In a much-quoted interview with Richard Wagner conducted by the French critic Louis de Fourcaud in 1879, and published for the first time in 1880, the composer allegedly advised the French to write operas drawing on their own legendary sources. Contemporary works such as d’Indy’s Fervaal, Chausson’s Le Roi Arthus, and Massenet’s Esclarmonde suggest that Fourcaud’ s interview did indeed have a profound impact on the Wagnerian movement in France. However, a close examination of the sources reveals that his text may owe less to Wagner than scholars have previously assumed. What did Wagner really tell Fourcaud in 1879? That is the question I will attempt to answer in this presentation.

Amanda Saunders Lalonde
Liszt as Prophet

The mythologizing of Liszt as a musical prophet pervades contemporary scholarship, yet the designation of prophet has followed Liszt throughout his compositional career, its meaning shifting alongside Liszt’s identity. What was the meaning of this label as applied toLiszt in the earlier part of his career, and how does it differ from the term's connotations in current scholarship? Mark Ferraguto Beethoven, Napoleon, and the Viennese Amateur Concerts of 1807-1808 The French occupation of Vienna in late 1805 wreaked economic and political havoc on the Austrian nation.
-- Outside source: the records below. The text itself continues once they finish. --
-- ==== Sys2Proof/Machine/Decoder.lean ====
section
/-! DEFINITION. The decoder commands `DNEW`, `GET`, `LEN` (44_decoder_commands.md). -/

namespace Sys2Proof.Machine

/-- `DNEW w` (R180). When the decompression fails the context is destroyed; the bytes of `PBUF` are then
unspecified and unobservable (93_implementation_defined.md section 1): free values (log 6). -/
def execDnew (w : Word) (s : State) : Result :=
  if legalWidth w then
    attempt (s.compressedBytes s.clen.toNat) fun c =>
      match inflate c s.cfg.maxExpanded with
      | .error e => raise e.status (s.losePacked.withContext .idle 0 0 0)
      | .ok out =>
        attempt (s.storePacked out) fun t =>
          respond .ok (resultNat out.length)
            (t.withContext .dec (widthOf w) 0 (BitVec.ofNat 32 out.length))
  else raise .invalidBitWidth s

/-- `GET i` (R181): one byte is read and one lane of it answered. -/
def execGet (i : Word) (s : State) : Result :=
  if s.phase = .idle then raise .illegalState s
  else if cap s.plen.toNat s.width.toNat ≤ operandNat i then raise .indexOutOfBounds s
  else
    let off := operandNat i * s.width.toNat
    attempt (s.readPacked (off / 8)) fun b =>
      respond .ok (zext32 (lane b (off % 8) s.width.toNat)) s

/-- `LEN` (R182). -/
def execLen (s : State) : Result :=
  if s.phase = .idle then raise .illegalState s
  else respond .ok (resultNat (cap s.plen.toNat s.width.toNat)) s

end Sys2Proof.Machine
end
In response, the Austrian government pursued a newly aggressive foreign policy and sought means to consolidate the national spirit. Obersthofmeister Prince von Trautmannsdorf led a group of distinguished aristocrats in sponsoring a new concert series devoted to the performance of "decidedly significant and excellent music." The series had all the makings of a great Viennese institution: lofty goals, financial stability, public support, and state sanction. Unfortunately, the venture collapsed after a single season-- the French again occupied Vienna in 1809. This paper asks two questions. First, in what sense were the Amateur Concerts conceived as a 'national' institution? Second, what role did Beethoven's music play in this series and in the larger project of national renewal, and how did this project impact his status as a composer?

Ed Green
Fugue and the French Revolution


The 1789 French Revolution saw itself as starting the world afresh. So it is no surprise that perhaps the most venerated of musical forms, the fugue, should come in around this time also for some radical reconsideration. In 1799 perhaps the most shocking “leap forward” in the entire history of the fugue was taken by Anton Reicha—with reverberations afterwards to be heard in the music of Beethoven, Berlioz, and Liszt.